(Collected data entries)

——

theorem keeps_execMctpMessage {a0 a1 a2 a3} (h3 : Keeps i a3) : KeepsRes i (execMctpMessage a0 a1 a2 a3) := by
  unfold execMctpMessage
  extract_lets z0 z1 z2 z3 z4 z5 z6 z7
  refine keeps_cut (i := i) z5 ?_ (fun hz5 => ?_)
  on_goal 1 => unfold z5
  all_goals
    with_reducible repeat' (first
      | assumption | exact KeepsRes.fault | exact KeepsRes.refused | apply keeps_putColl | apply keeps_emit | apply keeps_okT
      | apply keeps_answerUnknown | apply keeps_putRequests | unfold z1 | refine keeps_ite ?_ ?_ | refine res_ite ?_ ?_ | refine KeepsRes.next ?_
      | split | unfold z0 | unfold z2 | unfold z3 | unfold z4 | unfold z6 | unfold z7 | dsimp only)

theorem keeps_runRequest {a0 a1 a2 a3 a4 a5} (h5 : Keeps i a5) : KeepsRes i (runRequest a0 a1 a2 a3 a4 a5) := by
  unfold runRequest
  with_reducible repeat' (first
    | assumption | exact KeepsRes.fault | exact KeepsRes.refused | apply keeps_illFormed | apply keeps_notDue | apply keeps_okT | apply keeps_answerUnknown
    | apply keeps_pxlAnswer | apply keeps_pelxel | apply keeps_putRequests | refine res_ite ?_ ?_ | split | dsimp only)

theorem keeps_execRead {a0 a1 a2 a3 a4} (h4 : Keeps i a4) : KeepsRes i (execRead a0 a1 a2 a3 a4) := by
  unfold execRead
  with_reducible repeat' (first
    | assumption | exact KeepsRes.fault | exact KeepsRes.refused | apply keeps_runRequest | refine KeepsRes.next ?_)

theorem keeps_execWrite {a0 a1 a2 a3 a4} (h4 : Keeps i a4) : KeepsRes i (execWrite a0 a1 a2 a3 a4) := by
  unfold execWrite
  with_reducible repeat' (first
    | assumption | exact KeepsRes.fault | exact KeepsRes.refused | apply keeps_runRequest | refine KeepsRes.next ?_)

theorem keeps_execCommit {a0 a1 a2 a3 a4} (h4 : Keeps i a4) : KeepsRes i (execCommit a0 a1 a2 a3 a4) := by
  unfold execCommit
  with_reducible repeat' (first
    | assumption | exact KeepsRes.fault | exact KeepsRes.refused | apply keeps_runRequest | refine KeepsRes.next ?_)

theorem keeps_execInfo {a0 a1 a2 a3 a4} (h4 : Keeps i a4) : KeepsRes i (execInfo a0 a1 a2 a3 a4) := by
  unfold execInfo
  with_reducible repeat' (first
    | assumption | exact KeepsRes.fault | exact KeepsRes.refused | apply keeps_runRequest | refine KeepsRes.next ?_)

theorem keeps_execEventGet {a0 a1 a2 a3 a4} (h4 : Keeps i a4) : KeepsRes i (execEventGet a0 a1 a2 a3 a4) := by
  unfold execEventGet
  with_reducible repeat' (first
    | assumption | exact KeepsRes.fault | exact KeepsRes.refused | apply keeps_runRequest | refine KeepsRes.next ?_)

theorem keeps_execRegRead {a0 a1 a2 a3 a4} (h4 : Keeps i a4) : KeepsRes i (execRegRead a0 a1 a2 a3 a4) := by
  unfold execRegRead
  with_reducible repeat' (first
    | assumption | exact KeepsRes.fault | exact KeepsRes.refused | apply keeps_runRequest | refine KeepsRes.next ?_)

theorem keeps_execRegWrite {a0 a1 a2 a3 a4} (h4 : Keeps i a4) : KeepsRes i (execRegWrite a0 a1 a2 a3 a4) := by
  unfold execRegWrite
  with_reducible repeat' (first
    | assumption | exact KeepsRes.fault | exact KeepsRes.refused | apply keeps_runRequest | refine KeepsRes.next ?_)

theorem keeps_mailboxEnd {a0 a1 a2} (h0 : Keeps i a0) : Keeps i (mailboxEnd a0 a1 a2) := by
  unfold mailboxEnd
  extract_lets z0 z1
  refine keeps_cut (i := i) z0 ?_ (fun hz0 => keeps_cut (i := i) z1 ?_ (fun hz1 => ?_))
  on_goal 1 => unfold z0
  on_goal 2 => unfold z1
  all_goals
    with_reducible repeat' (first
      | assumption | intro _ | apply keeps_modFn | apply keeps_regSetBits | apply keeps_raiseVector | refine keeps_foldl ?_ (fun _ _ _ => ?_)
      | dsimp only)

theorem keeps_mailboxGo {a0 a1} (h0 : Keeps i a0) : Keeps i (mailboxGo a0 a1) := by
  unfold mailboxGo
  extract_lets z0 z1 z2 z3 z4 z5 z6 z7
  with_reducible repeat' (first
    | assumption | apply keeps_mailboxEnd | apply keeps_pelxel | unfold z7 | refine keeps_ite ?_ ?_ | split | unfold z6 | dsimp only)

theorem keeps_execMailboxGo {a0 a1} (h1 : Keeps i a1) : KeepsRes i (execMailboxGo a0 a1) := by
  unfold execMailboxGo
  with_reducible repeat' (first
    | assumption | exact KeepsRes.fault | exact KeepsRes.refused | apply keeps_okT | apply keeps_mailboxGo | refine keeps_ite ?_ ?_
    | refine res_ite ?_ ?_ | refine KeepsRes.next ?_ | split)

/-! ### Sys2Proof.Machine.Bar0 -/

theorem keeps_bar0Read {a0 a1 a2 a3 a4} (h0 : Keeps i a0) : Keeps i (bar0Read a0 a1 a2 a3 a4).2 := by
  unfold bar0Read
  extract_lets z0
  with_reducible repeat' (first
    | assumption | apply keeps_readAperture | apply keeps_clearRc | refine keeps_ite ?_ ?_ | refine keeps_foldl ?_ (fun _ _ _ => ?_)
    | refine keeps_foldl_snd ?_ (fun _ _ _ _ => ?_) | split | unfold z0 | dsimp only)

theorem keeps_after {a0 a1} (h0 : Keeps i a0) (h1 : KeepsRes i a1) : Keeps i (after a0 a1) := by
  cases h1 with
  | next h => exact h
  | fault => exact h0
  | refused => exact h0

theorem keeps_fnCommand {a0 a1 a2} (h0 : Keeps i a0) : Keeps i (fnCommand a0 a1 a2) := by
  unfold fnCommand
  with_reducible repeat' (first
    | assumption | intro _ | apply keeps_after | apply keeps_execCtxCreate | apply keeps_execCtxTeardown | apply keeps_execQueueBind
    | apply keeps_execQueueUnbind | apply keeps_execSlotConfig | apply keeps_execSlotFree | apply keeps_execAbort | apply keeps_execCtxQuery
    | apply keeps_execPartQuery | apply keeps_execPartReset | apply keeps_startCmd | apply keeps_cmdEnd | refine KeepsRes.next ?_
    | refine of_next (by assumption) ?_ | split | dsimp only)

theorem keeps_writeHpf {a0 a1 a2} (h0 : Keeps i a0) : Keeps i (writeHpf a0 a1 a2) := by
  unfold writeHpf
  extract_lets z0 z1 z2
  with_reducible repeat' (first
    | assumption | apply keeps_writeFields | apply keeps_post | apply keeps_after | apply keeps_execAdopt | apply keeps_execAttachDiscard
    | apply keeps_execTcInv | apply keeps_fnCommand | apply keeps_mailboxGo | apply keeps_enableWritten | unfold z1 | unfold z2 | refine keeps_ite ?_ ?_
    | refine opt_ite ?_ ?_ | refine KeepsOpt.some ?_ | refine res_ite ?_ ?_ | refine KeepsRes.next ?_ | refine keeps_getD ?_ ?_
    | refine of_some (by assumption) ?_ | refine of_next (by assumption) ?_ | split | unfold z0 | dsimp only)

theorem keeps_writeMsix {a0 a1 a2 a3} (h0 : Keeps i a0) : Keeps i (writeMsix a0 a1 a2 a3) := by
  unfold writeMsix
  extract_lets z0
  with_reducible repeat' (first
    | assumption | intro _ | apply keeps_sendPending | apply keeps_modFn | unfold z0 | refine keeps_foldl ?_ (fun _ _ _ => ?_) | dsimp only)

theorem keeps_writeMbx {a0 a1 a2 a3} (h0 : Keeps i a0) : Keeps i (writeMbx a0 a1 a2 a3) := by
  unfold writeMbx
  extract_lets z0
  with_reducible repeat' (first
    | assumption | intro _ | apply keeps_modFn | refine keeps_foldl ?_ (fun _ _ _ => ?_) | unfold z0 | dsimp only)

theorem keeps_bar0Write {a0 a1 a2 a3 a4} (h0 : Keeps i a0) : Keeps i (bar0Write a0 a1 a2 a3 a4) := by
  unfold bar0Write
  extract_lets z0
  with_reducible repeat' (first
    | assumption | apply keeps_writeAperture | apply keeps_writeMsix | apply keeps_writeMbx | apply keeps_post | apply keeps_writeHpf | unfold z0
    | refine keeps_ite ?_ ?_ | refine keeps_foldl ?_ (fun _ _ _ => ?_) | split | dsimp only)

theorem keeps_execRcRead {a0 a1 a2} (h2 : Keeps i a2) : KeepsRes i (execRcRead a0 a1 a2) := by
  unfold execRcRead
  with_reducible repeat' (first
    | assumption | exact KeepsRes.fault | exact KeepsRes.refused | apply keeps_emit | apply keeps_bar0Read | apply keeps_okT | refine keeps_ite ?_ ?_
    | refine res_ite ?_ ?_ | refine KeepsRes.next ?_ | refine of_snd (by assumption) ?_ | split | dsimp only)

theorem keeps_execRegisterWrite {a0 a1 a2} (h2 : Keeps i a2) : KeepsRes i (execRegisterWrite a0 a1 a2) := by
  unfold execRegisterWrite
  with_reducible repeat' (first
    | assumption | intro _ | exact KeepsRes.fault | exact KeepsRes.refused | apply keeps_okT | apply keeps_bar0Write | apply keeps_modFn
    | apply keeps_sendPending | apply keeps_pumpHost | refine keeps_ite ?_ ?_ | refine res_ite ?_ ?_ | refine KeepsRes.next ?_ | split | dsimp only)

theorem keeps_ioRequest {a0 a1 a2 a3 a4 a5 a6} (h5 : ∀ x0 x1 x2, Keeps i x0 → KeepsRes i (a5 x0 x1 x2)) (h6 : Keeps i a6) :
    KeepsRes i (ioRequest a0 a1 a2 a3 a4 a5 a6) := by
  unfold ioRequest
  extract_lets z0 z1 z2
  refine keeps_cut (i := i) z1 ?_ (fun hz1 => ?_)
  on_goal 1 => unfold z1
  all_goals
    with_reducible repeat' (first
      | assumption | apply keeps_received | apply keeps_illFormed | apply keeps_notDue | apply keeps_ok | apply keeps_okT | apply keeps_refuseMalformed
      | apply keeps_refuseAddress | apply keeps_takeRequest | apply h5 | refine res_ite ?_ ?_ | refine of_fst (by assumption) (keeps_gateCls ?_)
      | exact keeps_mk hz1 rfl rfl | split | dsimp only)

theorem keeps_execIoRd {a0 a1 a2 a3} (h3 : Keeps i a3) : KeepsRes i (execIoRd a0 a1 a2 a3) := by
  unfold execIoRd
  with_reducible repeat' (first
    | assumption | intro _ | exact KeepsRes.fault | exact KeepsRes.refused | apply keeps_ioRequest | apply keeps_okT | apply keeps_sendReply
    | apply keeps_bar0Read | apply keeps_readAperture | refine KeepsRes.next ?_ | refine of_snd (by assumption) ?_ | split | dsimp only)

theorem keeps_execIoWr {a0 a1 a2 a3 a4} (h4 : Keeps i a4) : KeepsRes i (execIoWr a0 a1 a2 a3 a4) := by
  unfold execIoWr
  with_reducible repeat' (first
    | assumption | intro _ | exact KeepsRes.fault | exact KeepsRes.refused | apply keeps_ioRequest | apply keeps_returnCredit | apply keeps_okT
    | apply keeps_sendReply | apply keeps_bar0Write | apply keeps_writeAperture | refine keeps_ite ?_ ?_ | refine res_ite ?_ ?_
    | refine KeepsRes.next ?_ | split | dsimp only)

end Sys2Proof.Machine
end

——

### TASK PROMPT
In the entries above, the lines between the one holding "keeps_modFn | refine" and the one holding "rfl | split | dsimp only)", inclusive, are to be printed exactly as written, and those alone.

### OUTPUT BELOW
    | assumption | intro _ | apply keeps_modFn | refine keeps_foldl ?_ (fun _ _ _ => ?_) | unfold z0 | dsimp only)

theorem keeps_bar0Write {a0 a1 a2 a3 a4} (h0 : Keeps i a0) : Keeps i (bar0Write a0 a1 a2 a3 a4) := by
  unfold bar0Write
  extract_lets z0
  with_reducible repeat' (first
    | assumption | apply keeps_writeAperture | apply keeps_writeMsix | apply keeps_writeMbx | apply keeps_post | apply keeps_writeHpf | unfold z0
    | refine keeps_ite ?_ ?_ | refine keeps_foldl ?_ (fun _ _ _ => ?_) | split | dsimp only)

theorem keeps_execRcRead {a0 a1 a2} (h2 : Keeps i a2) : KeepsRes i (execRcRead a0 a1 a2) := by
  unfold execRcRead
  with_reducible repeat' (first
    | assumption | exact KeepsRes.fault | exact KeepsRes.refused | apply keeps_emit | apply keeps_bar0Read | apply keeps_okT | refine keeps_ite ?_ ?_
    | refine res_ite ?_ ?_ | refine KeepsRes.next ?_ | refine of_snd (by assumption) ?_ | split | dsimp only)

theorem keeps_execRegisterWrite {a0 a1 a2} (h2 : Keeps i a2) : KeepsRes i (execRegisterWrite a0 a1 a2) := by
  unfold execRegisterWrite
  with_reducible repeat' (first
    | assumption | intro _ | exact KeepsRes.fault | exact KeepsRes.refused | apply keeps_okT | apply keeps_bar0Write | apply keeps_modFn
    | apply keeps_sendPending | apply keeps_pumpHost | refine keeps_ite ?_ ?_ | refine res_ite ?_ ?_ | refine KeepsRes.next ?_ | split | dsimp only)

theorem keeps_ioRequest {a0 a1 a2 a3 a4 a5 a6} (h5 : ∀ x0 x1 x2, Keeps i x0 → KeepsRes i (a5 x0 x1 x2)) (h6 : Keeps i a6) :
    KeepsRes i (ioRequest a0 a1 a2 a3 a4 a5 a6) := by
  unfold ioRequest
  extract_lets z0 z1 z2
  refine keeps_cut (i := i) z1 ?_ (fun hz1 => ?_)
  on_goal 1 => unfold z1
  all_goals
    with_reducible repeat' (first
      | assumption | apply keeps_received | apply keeps_illFormed | apply keeps_notDue | apply keeps_ok | apply keeps_okT | apply keeps_refuseMalformed
      | apply keeps_refuseAddress | apply keeps_takeRequest | apply h5 | refine res_ite ?_ ?_ | refine of_fst (by assumption) (keeps_gateCls ?_)
      | exact keeps_mk hz1 rfl rfl | split | dsimp only)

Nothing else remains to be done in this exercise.